Military memoirs, notably the graphic “A Soldier’s Song” by Ken Lukowiak, pay warm tribute to Wendy as the gay man whose talent and camaraderie forced people to overcome their prejudices and who was welcomed by the men of 2 Para as an honorary member of their ranks, even receiving a Red Beret.

But when the time came to invite Roy to this year’s 30th anniversary reunions he was reported missing in action.

No one could find him until he walked into the Vauxhall Tavern, one of his old haunts a few miles from his home near Hull, and started playing the piano.

“My friends at the Vauxhall had Ron’s number but they couldn’t track me down because I don’t play much these days and I’d changed my phone,” said Roy.

“So now I’m hoping to get to the event in Aldershot to see a few of the lads who sailed with us on the Norland and to make up for the reunions I’ve missed this year.”

Roy, who was was 27 when the war started on April 2, 1982, retains vivid memories of his Falklands campaign, which involved earning the trust of the British troops and later extending respect to prisoners of war as Norland ferried captured Argentine soldiers back to their homeland.

“My piano was my passport,” he said as he recalled the riotous sing-along sessions that put smiles on the faces of the troops as they steamed towards the battle zone.

“My boyfriend was there as well. We kept each other out of trouble! I was scared but I was trying to be positive, after all I was in the middle of nowhere surrounded by more than 1,000 men. Heaven!

“But we had a job to do looking after the soldiers and getting them to the Falklands safely, and they were working hard keeping fit, training and preparing for the task ahead.
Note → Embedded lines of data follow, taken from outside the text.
/-! ### The forerunner's port -/

/-- Port 1 in compatibility mode over section 1 with its monitors logic inputs and bridge 0, which has reached READY, in a state. -/
def wCp (st br : Nat) (f : CompatPort → CompatPort) (g : SecState → SecState) : State := (wBr br (fun x =>
  g (((upTo 4).foldl (fun x n => (x.wr (Reg.WM_CFG n) 0x80000000).put (Reg.WM_CFG n) Fld.WM_CFG_DIG 1) x).put Reg.SEC_STATE
    Fld.SEC_STATE_STATE st))).onDev (fun d =>
  (d.put (Reg.HP_STAT 1) Fld.HP_STAT_COMPAT 1).onCp 1 (fun p => f { p with live := true, reply := 0x30062, fresh := 0x81, tripEv := 3 }))
def wCpReady : State := wCp 3 0 id id
def wCpRun : State := wCp 4 4 (fun p => { p.wr 1 2 with run := true }) id
def wCpDead : State := wCp 1 0 (fun p => { p with live := false }) id
def wCpOvr : State := wCp 4 4 (fun p => (p.wr 9 0x8006).wr 5 100) id
def wCpNow : State := wCp 4 4 (fun p => { (p.wr 1 4).wr 4 40 with run := true }) id
def wCpTrip : State := wCp 4 4 id (fun x => x.wr Reg.WM_LATCH 0x102)
def wCpStopped : State := wCp 6 0 (fun p => (p.wr 3 99).wr 0xD 1) id
def wCpErr : State := wCp 4 7 (fun p => { p with spiErr := true, adcOvr := true, esd := true }) id
def wCpWin : State := wCp 4 4 (fun p => { (p.wr 0x20 2).wr 0x19 1 with win := true }) id
def wCodes : Samples := [(0, [0x0010, 0x0020]), (1, [0x3000])]

/-! ### The auxiliary supply -/

/-- The converter of the worked example in a state, SYS locked, its target reached, with a change. -/
def wAux (st retry : Nat) (f : Dev → Dev) : State := svc (fun d =>
  let d1 := (((((((d.wr Reg.AUX_CFG 0x303203E8).wr Reg.AUX_VREG 0x000A0D55).wr Reg.AUX_CUR 0x01330078).wr Reg.AUX_PROT 0x47E60F55).wr
    Reg.AUX_VSCALE 0x00070800).wr Reg.AUX_ISCALE 0x001D4C00).put Reg.AUX_STAT Fld.AUX_STAT_STATE st).put Reg.AUX_STAT
    Fld.AUX_STAT_RETRY retry
  let d2 := (d1.put Reg.AUX_CTRL Fld.AUX_CTRL_RUN (if st = 0 then 0 else 1)).put (Reg.PLL_STAT 0) Fld.PLL_STAT_LOCK 1
  f { d2 with aux := { d2.aux with code := 3413, ramp := d2.auxGoal, on := 5, icmd := 1000, per := true } })
def wAuxOff : State := wAux 0 0 id
def wAuxSoft : State := wAux 1 3 id
def wAuxLow (retry : Nat) : State := wAux 1 retry (fun d => { d with aux := { d.aux with code := 800 } })
def wAuxRun : State := wAux 2 1 id
def wAuxHicc : State := wAux 3 2 id
def wAuxLatched : State := wAux 4 8 (fun d => d.hold 32 true)
def wAuxLatchedOff : State := wAux 4 8 (fun d => (d.hold 32 true).put Reg.AUX_CTRL Fld.AUX_CTRL_RUN 0)
def wAuxLim (retry : Nat) : State := wAux 2 retry (fun d => { d with aux := { d.aux with limited := 63, lim := true, icmd := 307 * 65536 } })
def wAuxSteep : State := wAux 2 0 (fun d => { d with aux := { d.aux with code := 3342, lows := 2, off0 := 2 } })
def wAuxUv : State := wAux 2 0 (fun d => d.put Reg.AUX_STAT Fld.AUX_STAT_UV 1)
def wAuxOne : State := wAux 2 0 (fun d => d.wr Reg.AUX_TCFG 0x00000640)
def wAuxOpen : State := wAux 2 0 (fun d => { d with rwpBase := [(Reg.AUX_CFG, Reg.AUX_CFG)] })

/-! ### The keep domain -/

/-- The example cut: 220 uF, MARGIN 32, the last gasp on, main supply good or lost, in a READY section 1. -/
def wKeep (main : Nat) (f : Dev → Dev) : State := inSt 3 (fun d =>
  f ((((d.wr Reg.KEEP_CFG 0x602000DC).wr Reg.LG_CFG 0xE0000010).wr Reg.LG_EBIT 0x110).put Reg.KEEP_STAT Fld.KEEP_STAT_MAIN_OK main))
def wKeepMain : State := wKeep 1 id
def wKeepBat : State := wKeep 0 (fun d => d.put Reg.KEEP_STAT Fld.KEEP_STAT_ON_VBAT 1)
def wBursts (main : Nat) (bs : List Burst) : State := wKeep main (fun d => { d with keep := { d.keep with waiting := bs } })
def wBurst (b : Burst) : State := wKeep 0 (fun d => { d with keep := { d.keep with running := some b } })
def bLeaf : Burst := ⟨2, false, [1, 0, 0, 0, 0, 0, 0, 0]⟩
def bGasp : Burst := ⟨5, false, []⟩
def bMet : Burst := ⟨4, false, []⟩
/-- A leaf index committed once already. -/
def wLeafTwice : State := { wBurst bLeaf with nv := { (wBurst bLeaf).nv with feram := Memory.writeBytes [] (feCommit (wBurst bLeaf).nv 2 bLeaf.payload).1 (feCommit (wBurst bLeaf).nv 2 bLeaf.payload).2.2 } }
def wRefresh : State := wLeafTwice.onDev (fun d => { d.put Reg.KEEP_STAT Fld.KEEP_STAT_MAIN_OK 1 with keep := {} })
def wMetRun : State := (wBursts 0 [bMet, bLeaf]).onDev (fun d => { d.put Reg.MET_STAT Fld.MET_STAT_RESTORE 0 with keep := { d.keep with running := some bMet } })
def wAlarm : State := wKeep 1 (fun d => (d.wr Reg.RTC_SEC 5).wr Reg.RTC_ALARM 5)
def wTamp : State := wKeep 1 (fun d => (d.wr Reg.TAMP_CFG 2).wr Reg.RTC_SEC 77)
def wTampHeld : State := wTamp.onDev (fun d => { d with held := true })
def wTampDue : State := wTamp.onDev (fun d => { d with held := true, keep := { d.keep with tamper := true } })

/-! ### Ill-formed commands, one for each check -/

theorem test_unaligned_register_address_is_ill_formed : (Instr.registerWrite 0x402 0).wf = false := by decide
theorem test_word_beside_a_table_is_ill_formed : (Instr.scrubRead 0 false 2 257 .clean true).wf = false := by decide
theorem test_word_beside_the_program_is_ill_formed : (Instr.scrubRead 0 false 3 2048 .clean true).wf = false := by decide
theorem test_can_frame_of_nine_bytes_is_ill_formed : (Instr.canFrameRx 0 0 0 (List.replicate 9 0) 0 .frame).wf = false := by decide
theorem test_nine_read_bytes_are_ill_formed : (Instr.i2cDone 0 .done (List.replicate 9 0)).wf = false := by decide
theorem test_short_signature_is_ill_formed : (Instr.reportDone [] []).wf = false := by decide
theorem test_supply_beyond_its_field_is_ill_formed : (Instr.keepSupplyChange 65536 0 0).wf = false := by decide
theorem test_measurement_beyond_its_field_is_ill_formed : (Instr.keepMeasure 0 0 0 65536).wf = false := by decide
theorem test_burst_voltage_beyond_its_field_is_ill_formed : (Instr.burstStart 65536 0 0 0).wf = false := by decide
theorem test_register_write_is_well_formed : (Instr.registerWrite 0x400 0).wf = true := by decide

/-! ### Numbers of the spec's worked examples -/

/-- A duty of 0.5 and of 0.2, the same edge in absolute mode, and X_max (spec/05_pwm.md, cutting duty). -/
theorem test_duty_half_resolves : (resolveX 0x0B000000 0xF8000000 0x8000 33333).1 = 266664 := by decide
theorem test_duty_fifth_rounds_half_even : (resolveX 0x0B000000 0xF8000000 0x3333 33333).1 = 106664 := by decide
theorem test_absolute_compare_resolves : (resolveX 0x09000000 0xF8000000 0x00208D08 33333).1 = 266664 := by decide
theorem test_compare_is_clamped : resolveX 0x0B000000 0xF8000000 0xFFFF 33333 = (516662, true, false) := by decide

/-- The reactive-current curve at -0.3 pu, logical table 0 (spec/07_engine.md). The last word is KH 40, at C[80] and C[81]. -/
def wCurve : State := (wEng 0x21 0x604028).onDev (fun d => d.onSec 1 (fun x =>
  let img := { x.eng.imgA with
    coef := [(80, 0xFC000000), (81, 0x01000000)], lut := [(51, 80740352), (52, 79691776)] }
  { x with eng := { x.eng with imgA := img, run := some { r0 with st := { wreg := [(1, 0xFD99999A)] } } } }))
theorem test_curve_is_interpolated : ∃ t, exec (.lut 1 .run 0x604028) wCurve = .next t ∧
    ((t.dev.sc 1).runOf .run).reg 0 6 = 80530640 := ⟨_, rfl, by decide⟩

/-- The addresses of the ADC block of section 0 (spec/04_measurement.md) and of HP0's read (spec/15_host_links.md). -/
theorem test_adc_cfg0_of_section_0 : placeOf 0x120100 = .sec 0 (Reg.ADC_CFG 0) := by decide
theorem test_frame_address_is_the_acc_stat : placeOf (0x048403 * 4) = .sec 0 (Reg.ACC_STAT 0) := by decide

/-- The entry of two events within 10 s (spec/12_faults.md): severity 2, then 4. -/
theorem test_first_short_at_severity_2 :
    let x := ((wEsc.dev.onSec 1 (fun x => x.wr (Reg.FC_MAP 9) 0x000A80A2)).sc 1).fcIO 1
    x.nextSev 9 = 2 := by decide
theorem test_second_short_at_severity_4 :
    let x := ((wEsc.dev.onSec 1 (fun x => (x.wr (Reg.FC_MAP 9) 0x000A80A2).wr (Reg.FC_ESC 9) 0x80000001)).sc 1).fcIO 1
    x.nextSev 9 = 4 := by decide

/-- Emergency stop with the seal 0x4F (spec/13_safety.md): RAMP from READY, and TRIPPED after it. -/
def wStop (st : Nat) : State := (wSf st 0x4F id).onDev (fun d => { d.wr Reg.SAFE_SEAL 0x4F4F with safe := { d.safe with ramp := 1 } })
set_option maxRecDepth 20000 in
theorem test_emergency_stop_enters_ramp : ∃ t, exec (.safeInputChange 0 false) (wStop 2) = .next t ∧
    t.dev.rd Reg.SAFE_STATE = 0x23 := ⟨_, rfl, by decide⟩
theorem test_ramp_ends_in_tripped : ∃ t, exec .rampExpiry (wStop 3) = .next t ∧ t.dev.rd Reg.SAFE_STATE = 0x31 :=
  ⟨_, rfl, by decide⟩

/-- The needs of the example cut, and its decisions by day and by night (spec/19_keep.md). -/
theorem test_last_gasp_needs_131104_nj : wKeepMain.dev.burstNeed wKeepMain.nv bGasp = 131104 := by decide
theorem test_metering_commit_needs_43960_nj : wKeepMain.dev.burstNeed wKeepMain.nv bMet = 43960 := by decide
theorem test_store_at_5_volts_holds_2393600_nj : wKeepMain.dev.burstAvail 5000 = 2000 * 2393600 := by decide
theorem test_commit_by_night_is_admitted : ∃ t, exec (.burstStart 2100 3000 0 0) (wBursts 0 [bMet]) = .next t ∧
    t.dev.keep.running = some bMet := ⟨_, rfl, by decide⟩

set_option maxRecDepth 20000 in
/-- The write of CMPA 1,500 on HP3 (spec/17_forerunner.md), frame 0x04_05DC, as a read of it gives it. -/
theorem test_cmpa_reads_1500 : ∃ t, exec (.compatCmpWrite 1 0 0x05DC 0) wCpNow = .next t ∧
    (t.dev.cp 1).view (t.dev.sc 1) 4 = 0x05DC := ⟨_, rfl, by decide⟩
“It wasn’t easy, and you could feel the tension increasing the closer we got to the war zone. But we tried to have some fun as well and it is absolutely true that at one stage we were warned by the soldiers that things could get nasty.

“One of them asked me if I thought I could kill an Argie and I said: ‘Ooh! Yes darling, eventually!’

“I told them I’d had more jumps than the Paras!”

Ron says Wendy is guaranteed a warm welcome when he appears in Aldershot for a camped-up piano show that has been hailed as a cross between Mrs Mills and Liberace.

“We’ve had a few reunions this year and people have been looking for Wendy at all of them,” said Ron.